What are the most common technical issues encountered during dialysis therapy based on the modality chosen? Table 1 depicts a few important technical issues in both HD and PD. These issues have a significant impact on the adequacy of the dialysis dose prescribed, and the problems shown in Table 1 need to be rectified to improve outcomes. The more we learn about the complexity of our patients, the more we realize that there are newer obstacles to overcome. Research and innovations will continue to help pave the way to safer patient care.

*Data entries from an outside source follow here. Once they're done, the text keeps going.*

/-- Every register, predicate, handle and completion counter of every core is as before. -/
def State.sameTasks (s t : State) : Prop := ∀ c : CoreId, (t.core c).regs = (s.core c).regs ∧ (t.core c).preds = (s.core c).preds ∧
  (t.core c).handles = (s.core c).handles ∧ (t.core c).counters = (s.core c).counters

/-- An error record of a type, with its die and unit bytes, has been written at ERRHEAD with the wc, or counts as lost where the
ring takes none; no other byte changes (R264). -/
def State.recorded (s t : State) (type : Fin 16) (die unit : Nat) : Prop :=
  let o := s.owner
  let at_ := o.errbase.toNat + 64 * (o.errhead.toNat % 2 ^ (o.errsz.toNat % 16))
  (o.ringOk = true → o.ringFull = false →
    t.owner.errhead = o.errhead + 1 ∧ t.owner.errlost = o.errlost ∧ t.load at_ 1 = type.val ∧ t.load (at_ + 1) 1 = die ∧
      t.load (at_ + 2) 1 = unit ∧ t.load (at_ + 4) 4 = (o.events[type] + 1).toNat ∧ t.load (at_ + 16) 8 = s.clock % 2 ^ 64 ∧
      t.owner.events[type] = 0 ∧ s.sameOutside t fun a => at_ ≤ a ∧ a < at_ + 64) ∧
  (o.ringOk = false ∨ o.ringFull = true →
    t.owner.errhead = o.errhead ∧ t.owner.errlost = o.errlost + 1 ∧ t.owner.events[type] = o.events[type] + 1 ∧ s.sameMemory t)

/-! ## Elements -/

/-- The element of a format that stands at the first of its physical addresses; nothing stands nowhere (R70). -/
def elemIn (s : State) (as : List Nat) (efmt : Nat) (high : Bool) : Nat :=
  match as with
  | a :: _ => if efmtBits efmt = 4 then (s.loadByte a).toNat / (if high then 16 else 1) % 16 else s.load a (efmtBytes efmt)
  | [] => 0

/-- Where the element of a format at a reference lands through the destination of a command, and where it is read. -/
def destOf (c : CoreId) (q : QEntry) (x : ElemRef) : List Nat := physAddrs c q.mcMask q.pages x.addr
def sourceOf (c : CoreId) (q : QEntry) (x : ElemRef) : List Nat := physAddrs c 0 q.pages x.addr

/-- One element lands at every address of its place: each becomes f of what stood there; the other nibble of its byte, and every other byte,
stays (R70, R89). -/
def State.elemLands (s t : State) (as : List Nat) (efmt : Nat) (high : Bool) (f : Nat → Nat) : Prop :=
  (∀ a ∈ as, elemIn t [a] efmt high = f (elemIn s [a] efmt high) % 2 ^ efmtBits efmt ∧
    (efmtBits efmt = 4 → elemIn t [a] efmt (!high) = elemIn s [a] efmt (!high))) ∧
  s.sameOutside t fun x => ∃ a ∈ as, a ≤ x ∧ x < a + efmtBytes efmt

/-- The copies of one element do not meet. -/
def apart (as : List Nat) (efmt : Nat) : Prop := as.Pairwise fun x y => x + efmtBytes efmt ≤ y ∨ y + efmtBytes efmt ≤ x

/-- What a scratchpad line's tag is once elements with these addresses have landed through a handle (R98). -/
def State.stampedBy (s t : State) (h : HandleBits) (landed : Nat → Prop) : Prop :=
  ∀ l, ((hAwr h = true ∧ ∃ a, landed a ∧ scratchLine a = some l) → t.tagOf l = hAtag h) ∧
    (¬(hAwr h = true ∧ ∃ a, landed a ∧ scratchLine a = some l) → t.tagOf l = s.tagOf l)

/-! ## Move words -/

/-- R122 and R123 as a table: the latency, the port and the result of trigger code d for the moved value t, with the latches and the flag of an
element as they stand. Division and square root are apart (R125). -/
def unitResult (x : ElemState) (d : Nat) (t : Word32) : Option (Nat × FlightPort × Word32) :=
  let fb := x.latches[(0 : Fin 8)]
  let fc := x.latches[(1 : Fin 8)]
  let ib := x.latches[(2 : Fin 8)]
  let cb := x.latches[(3 : Fin 8)]
  let mb := x.latches[(4 : Fin 8)]
  let vw := x.latches[(5 : Fin 8)]
  let vl := x.latches[(6 : Fin 8)]
  let by_ := ib.toNat % 32
  let bit := fun (b : Bool) => some (1, FlightPort.compare, if b then (1 : Word32) else 0)
  let fp := fun (n : Nat) (r : Fin 7) (v : Nat) => some (n, FlightPort.result r, BitVec.ofNat 32 v)
  let lane := fun (bits : Nat) => vw.toNat / 2 ^ (bits * (t.toNat % (32 / bits))) % 2 ^ bits
  let pack := fun (bits : Nat) (v : Nat) => some (2, FlightPort.vpLane (vl.toNat % (32 / bits)) bits, BitVec.ofNat 32 v)
  match d with
  | 0x10 => fp 4 0 (ffma fp32 t.toNat fb.toNat fc.toNat)
  | 0x11 => fp 4 0 (fadd fp32 t.toNat fb.toNat)
  | 0x12 => fp 4 0 (fmul fp32 t.toNat fb.toNat)
  | 0x13 => some (1, .result 1, t + ib)
  | 0x14 => some (1, .result 1, t - ib)
  | 0x15 => some (1, .result 1, t &&& ib)
  | 0x16 => some (1, .result 1, t ||| ib)
  | 0x17 => some (1, .result 1, t ^^^ ib)
  | 0x18 => some (1, .result 1, t <<< by_)
  | 0x19 => some (1, .result 1, t >>> by_)
  | 0x1a => some (1, .result 1, t.sshiftRight by_)
  | 0x1b => bit (flt fp32 t.toNat cb.toNat)
  | 0x1c => bit (flt fp32 t.toNat cb.toNat || feq fp32 t.toNat cb.toNat)
  | 0x1d => bit (feq fp32 t.toNat cb.toNat)
  | 0x1e => bit (decide (t.toInt < cb.toInt))
  | 0x1f => bit (t == cb)
  | 0x20 => some (1, .result 2, if x.flag then t else cb)
  | 0x21 => fp 1 3 (fminmax fp32 false t.toNat mb.toNat)
  | 0x22 => fp 1 3 (fminmax fp32 true t.toNat mb.toNat)
  | 0x23 => some (1, .result 3, if t.toInt ≤ mb.toInt then t else mb)
  | 0x24 => some (1, .result 3, if t.toInt ≤ mb.toInt then mb else t)
  | 0x25 => fp 2 4 (lane 16 * 65536)
  | 0x26 => fp 2 4 (toIeee fp32 false (halfExact 8 (lane 8)))
  | 0x27 => fp 2 4 (toIeee fp32 false (halfExact 4 (lane 4)))
  | 0x28 => fp 2 4 (toIeee fp32 false (fp4Exact (lane 4)))
  | 0x29 => pack 16 (convert 4 false (fp32.value t.toNat) (nanTo fp32 bf16 t.toNat))
  | 0x2a => pack 8 (convert 3 false (fp32.value t.toNat) 0)
  | 0x2b => pack 4 (convert 2 false (fp32.value t.toNat) 0)
  | 0x2c => pack 4 (convert 0 false (fp32.value t.toNat) 0)
  | _ => none

/-- Two destination codes trigger one unit: they stand in one range of R122 with one result port. -/
def oneUnit (d e : Nat) : Prop :=
  ∃ r ∈ [(0x10, 0x12), (0x13, 0x1a), (0x1b, 0x20), (0x21, 0x24), (0x25, 0x28), (0x29, 0x2c), (0x2d, 0x2e)],
    r.1 ≤ d ∧ d ≤ r.2 ∧ r.1 ≤ e ∧ e ≤ r.2

/-- A value is under way in the front board of a grid. -/
def State.flies (s t : State) (c : CoreId) (pulse elem : Nat) (port : FlightPort) (v : Word32) : Prop :=
  t = s.onGrid c fun g => { g with front := { g.front with flights := g.front.flights ++
    [{ at_ := pulse, elem := Fin.ofNat 128 elem, port := port, value := v }] } }

/-- What a move of the value v to destination d does in pulse p (R118, R122, R125, R127, R139): a register, a latch or a neighbour's link input
takes it at the next pulse, the neighbouring grid's across a joined edge 2 pulses later, and at an edge that is not joined nothing does; at the
east edge the gate buffer takes it; a unit's result lands after its latency; a trigger of DIV or SQRT within 24 pulses of the last is discarded
and sets DOV. -/
def State.moved (s t : State) (c : CoreId) (now rec : PassRecord) (p : Nat) (e : Fin 128) (d : Nat) (v : Word32) : Prop :=
  let x := (s.grid c).front.elems[e]
  let row := e.val / 16
  let col := e.val % 16
  let flies := fun (at_ k : Nat) (port : FlightPort) (w : Word32) => s.flies t c (p + at_) k port w
  let across := fun (other : Option CoreId) (joined : Bool) (k : Nat) (port : FlightPort) =>
    (∀ n, other = some n → joined = true → s.flies t n (p + 2) k port v) ∧ ((other = none ∨ joined = false) → t = s)
  (d < 4 → flies 1 e.val (.cold (Fin.ofNat 4 d)) v) ∧
  (d = 4 → (row ≠ 0 → flies 1 (e.val - 16) (.link 2) v) ∧ (row = 0 → across (northOf c) (s.joinedNorth c) (112 + col) (.link 2))) ∧
  (d = 5 → (col ≠ 15 → flies 1 (e.val + 1) (.link 3) v) ∧
    (col = 15 → t = s.onCore c fun y =>
      let b := y.outBuf[(Fin.ofNat 8 row : Fin 8)]
      let words := if now.outMask.getLsbD row then b.words ++ [v] else b.words
      let reserved := if rec.outMask.getLsbD row then b.reserved - 1 else b.reserved
      { y with outBuf := y.outBuf.set (Fin.ofNat 8 row : Fin 8) { words := words, reserved := reserved } })) ∧
  (d = 6 → (row ≠ 7 → flies 1 (e.val + 16) (.link 0) v) ∧ (row = 7 → across (southOf c) (s.joinedSouth c) col (.link 0))) ∧
  (d = 7 → (col ≠ 0 → flies 1 (e.val - 1) (.link 1) v) ∧ (col = 0 → t = s)) ∧
  (8 ≤ d → d < 16 → flies 1 e.val (.latch (Fin.ofNat 8 (d - 8))) v) ∧
  (∀ n port w, unitResult x d v = some (n, port, w) → flies n e.val port w) ∧
  (d = 0x2d ∨ d = 0x2e →
    let w : Word32 := BitVec.ofNat 32 (if d = 0x2e then fsqrt fp32 v.toNat else fdiv fp32 v.toNat (x.latches[(7 : Fin 8)]).toNat)
    ((∃ q, x.lastDiv = some q ∧ p < q + 24) → t = s.onGrid c fun g => { g with dov := true }) ∧
    ((∀ q, x.lastDiv = some q → q + 24 ≤ p) → t = s.onGrid c fun g => { g with front := { g.front with
      elems := g.front.elems.set e { x with lastDiv := some p }
      flights := g.front.flights ++ [{ at_ := p + 24, elem := e, port := .result 6, value := w }] } }))

/-! ## Accumulator rows -/

/-- The rounding of R79 and R81: q is the integer nearest to v / 2^h, and the even one of two that are as near. -/
def nearestEven (v : Int) (h : Nat) (q : Int) : Prop :=
  2 * (v - q * 2 ^ h).natAbs ≤ 2 ^ h ∧ (2 * (v - q * 2 ^ h).natAbs = 2 ^ h → q % 2 = 0)

/-- b is an exact number times 2^k, rounded. -/
def scaledTo (x : Exact) (k b : Int) : Prop :=
  let v : Int := if x.neg then -(x.m : Int) else x.m
  if 0 ≤ x.e + k then b = v * 2 ^ (x.e + k).toNat else nearestEven v (-(x.e + k)).toNat b

/-- One block on one accumulator row (R79): E rises to the largest of its own and of the exponents of the block results that are not 0; every
mantissa is the old one at the new exponent plus the block result, each rounded. -/
def rowTakes (r r' : AccRow) (xs : Fin 32 → Exact) : Prop :=
  ∃ e : Int, r.e.toInt ≤ e ∧ (∀ j, (xs j).m ≠ 0 → (Nat.log2 (xs j).m : Int) + 1 + (xs j).e ≤ e) ∧
    (e = r.e.toInt ∨ ∃ j, (xs j).m ≠ 0 ∧ (Nat.log2 (xs j).m : Int) + 1 + (xs j).e = e) ∧
    r'.e = BitVec.ofInt 12 e ∧ r'.g = r.g ∧ r'.sp = r.sp ∧
    ∀ j : Fin 32, ∃ a b : Int, nearestEven (r.m[j]).toInt (e - r.e.toInt).toNat a ∧ scaledTo (xs j) (30 - e) b ∧
      r'.m[j] = BitVec.ofInt 48 (a + b)

/-! ## The step -/

/-- A step of a link program (R224). -/
def isLinkStep : Instr → Bool
  | .linkEnd | .linkSend _ _ _ _ _ | .linkWait _ _ | .linkWake _ | .linkGate _ | .setk _ _ | .linkLoop _ _ | .seta _ _ | .adda _ _
  | .parm _ => true
  | _ => false

/-- Core c issues: it runs, its issue stage is ready and holds no word, and no trap, no pre-emption and no saved word
comes before its next word (R20, R199, R201). -/
structure State.Issues (s : State) (c : CoreId) : Prop where
  running : (s.core c).mode = .running
  ready : (s.core c).issueAt ≤ s.clock
  held : (s.core c).held = none
  traps : (s.core c).traps = []
  preempt : (s.core c).preempt = none
  stayed : (s.core c).hasStayed = false

/-- The word that core c issues next: the head of its S queue, or the word of a cached line at its pc (R20, R357). -/
def State.nextWord (s : State) (c : CoreId) (w : Word32) : Prop :=
  (∃ rest, (s.core c).squeue = ((s.core c).pc, w) :: rest) ∨
    ((s.core c).squeue = [] ∧ ∃ l, icacheFind (s.core c) (lineOf (s.core c).pc.toNat) = some l ∧ w = wordIn l (s.core c).pc.toNat)

/-- What fetch adds before core c issues: its cache and its S queue move, fills begin; nothing else (R20, R358). -/
structure State.FetchedFor (s u : State) (c : CoreId) : Prop where
  current : u.cur = c
  core : u.core c = { s.core c with squeue := (u.core c).squeue, icache := (u.core c).icache, filling := (u.core c).filling }
  others : s.othersSame u c
  rest : u = { s with cur := c, cores := u.cores, timers := u.timers }
  memory : s.sameMemory u

/-- Core c's next word w issues from the state s: its instruction, or an illegal word, is executed in the state that fetch leaves. -/
def State.runsWord (s : State) (c : CoreId) (w : Word32) (out : Host.Outcome State Fault Refusal) : Prop :=
  ∃ u, s.FetchedFor u c ∧ out = exec (match decode w with | .ok i => i | .error _ => .illegalWord w) u

/-- The word reads memory as the issue stage executes it: an LDS or an ACCLD (R62, R271). -/
def wordReads (w : Word32) : Bool := match decode w with | .ok i => readsAtIssue i | .error _ => false

end Sys2Proof.Machine
end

Alex R. Constantinescu, MD, is medical director of the Pediatric Nephrology and Hypertension Program at Joe DiMaggio Children’s Hospital in Hollywood, FL.

References

  1. Wathen R, Keshaviah P, Shapiro F. Unsolved technical problems of maintenance dialysis. Clin Nephrol 1978; 9:174–178.
  2. Clinical practice guidelines for hemodialysis adequacy; update 2006. Am J Kidney Dis 2006; 48:S2–S90.
  3. Clinical practice guidelines for peritoneal dialysis adequacy. Am J Kidney Dis 2006; 48:S91–S158.
  4. Mehta AN, Fenves AZ. Hemodialysis adequacy: a review. Dial Transplant 2010; 39:1–3.
  5. Alhomayeed B, Lindsay RM. Technical aspects of home hemodialysis. Saudi J Kidney Dis Transpl 2009; 20:185–191.
  6. Ponson L, Arkouche W, Laville M. Home hemodialysis: the technical overview. A 2010 survey. Nephrol Ther 2012; 8:81–86.
  7. Walters S, Porter C, Brophy PD. Dialysis and pediatric acute kidney injury: choice of renal support modality. Pediatr Nephrol 2009; 24:37–48.
  8. Verrina E, Cappelli V, Perfumo F. Selection of modalities, prescription and technical issues in children on peritoneal dialysis. Pediatr Nephrol 2009; 24:1453–1464.
  9. Barletta JF, et al. Medication errors and patient complications with continuous renal replacement therapy. Pediatr Nephrol 2006; 21:842–845.
  10. Goretti Penido M, editor. Technical Problems in Patients on Hemodialysis, Rijecka, Croatia, Intech Press, 2011.